Through his experiences Philips has developed alternative and highly effective methods of travel in the polar regions and has embraced the use of specialised plastics in the construction of polar-specific equipment. He is the inventor of the Flexi ski binding, used extensively by polar adventurers.
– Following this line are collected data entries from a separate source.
theorem Base.resetTo {s : State} (b : Base s) (d : DevState) (hd : d.isControl = false) (v : d ≠ .disconnected → s.vbusLevel = true) :
    Core (setDevState d (resetEffect s)) := by
  have e := resetEffect_eq s
  have hf : ∀ f, (setDevState d (resetEffect s)).fifo f = s.fifo f := fun f => by rw [e]; cases f <;> rfl
  have hi : (setDevState d (resetEffect s)).initialized = true := (resetEffect_initialized s).trans b.initialized
  have hx : ∀ p, (setDevState d (resetEffect s)).pipe p = resetPipe (s.pipe p) := resetEffect_pipe s
  have hm : (setDevState d (resetEffect s)).mem = s.mem := by rw [e]; rfl
  have hp : (setDevState d (resetEffect s)).params = s.params := by rw [e]; rfl
  refine ⟨hp ▸ b.params, hm ▸ b.memory, fun p => ?_, ?_, fun h => ?_, fun n => ?_, ?_, fun f p => ?_,
    fun i => ?_, fun _ => ?_⟩
  · rw [hx]
    refine ⟨⟨Nat.zero_le _, nofun⟩, b.counts p, nofun, nofun, nofun, ?_, b.config p⟩
    show false = _
    split <;> rfl
  · rw [hx]
    refine ⟨⟨nofun, fun h => ?_⟩, rfl⟩
    rcases h with h | h <;> rw [show d = _ from h] at hd <;> cases hd
  · rw [show d = _ from h] at hd; cases hd
  · rw [show (setDevState d (resetEffect s)).vbusLevel = s.vbusLevel by rw [e]; rfl]
    exact v n
  · rw [← b.distinct]
    exact endpointsDistinct_congr fun p _ => by simp [cfgInForce, hx, resetPipe]
  · rw [hf]; exact b.owner f p
  · rw [hi] at i; cases i
  · have hk : (setDevState d (resetEffect s)).desc = s.desc ∧ (setDevState d (resetEffect s)).cb = s.cb := by rw [e]; exact ⟨rfl, rfl⟩
    rw [hk.1, hk.2]
    refine ⟨b.served.1, b.served.2.1, ?_⟩
    unfold Pipe0Ok
    rw [hx, hp]
    exact b.served.2.2

theorem Base.reset {s : State} (b : Base s) (v : s.devState ≠ .disconnected → s.vbusLevel = true) : Core (resetEffect s) := by
  refine b.resetTo (resetEffect s).devState (resetEffect_notControl s) fun n => v fun hd => ?_
  rw [resetEffect_devState, hd] at n
  exact n rfl

theorem keeps_resetEffect {s : State} (i : s.initialized = true) : Keeps c s (resetEffect s) := by
  refine ⟨frame_resetEffect s, fun _ => (resetEffect_initialized _).trans i, fun n e => ?_, .inr fun e => ?_, fun h => (h.base i).reset h.connected⟩
  · have := resetEffect_notControl s
    rw [e] at this; cases this
  · rw [resetEffect_devState, e]; rfl

theorem keeps_blockReset (s : State) : Keeps c s (blockReset s).2 := by
  unfold blockReset
  split
  · rename_i i; exact keeps_resetEffect i
  · exact .refl s

theorem cancel_core (s : State) (p : Pipe) : ((s.modAllPipes cancelPipe).pipe p).xfer = (s.pipe p).xfer
    ∧ ((s.modAllPipes cancelPipe).pipe p).cfg = (s.pipe p).cfg ∧ ((s.modAllPipes cancelPipe).pipe p).cfgValid = (s.pipe p).cfgValid
    ∧ (((s.modAllPipes cancelPipe).pipe p).resLen = (s.pipe p).resLen ∨ ((s.modAllPipes cancelPipe).pipe p).resLen = 0) := by
  rw [State.pipe_modAllPipes]
  unfold cancelPipe
  split
  · exact ⟨rfl, rfl, rfl, .inr rfl⟩
  · exact ⟨rfl, rfl, rfl, .inl rfl⟩

theorem Base.cancel {s : State} (b : Base s) : Base (s.modAllPipes cancelPipe) := by
  refine ⟨b.params, b.memory, fun p => ?_, fun p n => ?_, ?_, fun f p => by simpa using b.owner f p, b.initialized,
    ⟨b.served.1, b.served.2.1, ?_⟩⟩
  · obtain ⟨e, _, _, l⟩ := cancel_core s p
    rw [e]
    refine ⟨(b.counts p).1, (b.counts p).2.1, ?_⟩
    rcases l with l | l <;> rw [l]
    · exact (b.counts p).2.2
    · decide
  · obtain ⟨_, e, v, _⟩ := cancel_core s p
    rw [e, v]; exact b.config p n
  · rw [← b.distinct]
    exact endpointsDistinct_congr fun p _ => by simp only [cfgInForce, (cancel_core s p).2.1, (cancel_core s p).2.2.1]
  · obtain ⟨_, e, v, _⟩ := cancel_core s 0
    unfold Pipe0Ok
    rw [e, v]; exact b.served.2.2

theorem keeps_blockCancel (s : State) : Keeps c s (blockCancel s).2 := by
  unfold blockCancel
  split
  · rename_i i
    have e : (blockReset (s.modAllPipes cancelPipe)).2 = resetEffect (s.modAllPipes cancelPipe) := by
      unfold blockReset; rw [if_pos (show (s.modAllPipes cancelPipe).initialized = true from i)]
    rw [e]
    refine ⟨(frame_cancel s).trans (frame_resetEffect _), fun _ => (resetEffect_initialized _).trans i, fun n e => ?_, .inr fun e => ?_,
      fun h => (h.base i).cancel.reset h.connected⟩
    · have := resetEffect_notControl (s.modAllPipes cancelPipe)
      rw [e] at this; cases this
    · rw [resetEffect_devState, show (s.modAllPipes cancelPipe).devState = s.devState from rfl, e]; rfl
  · exact .refl s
Philips is the author of Icetrek. The Bitter Journey to the South Pole.

==Space flight ==
In August 2024, SpaceX announced that Philips would be a crew member of the Fram2 mission on board a Crew Dragon spacecraft, which was the first human flight to a polar orbit, i.e., to fly over Earth's North and South poles. He is the first astronaut to fly to orbit as an Australian, although both Paul Scully-Power and Andy Thomas were Australian born and flew on NASA missions after being naturalised as US citizens. On 1 April 2025, the Fram2 mission launched and it lasted for 3.5 days.

==Awards and honours==
In 2004 Eric was awarded a Medal of the Order of Australia (OAM) for achievements in polar exploration. He is the co-founder and
former president of the International Polar Guides Association (IPGA) and co-creator of the Polar Expeditions Classification Scheme (PECS).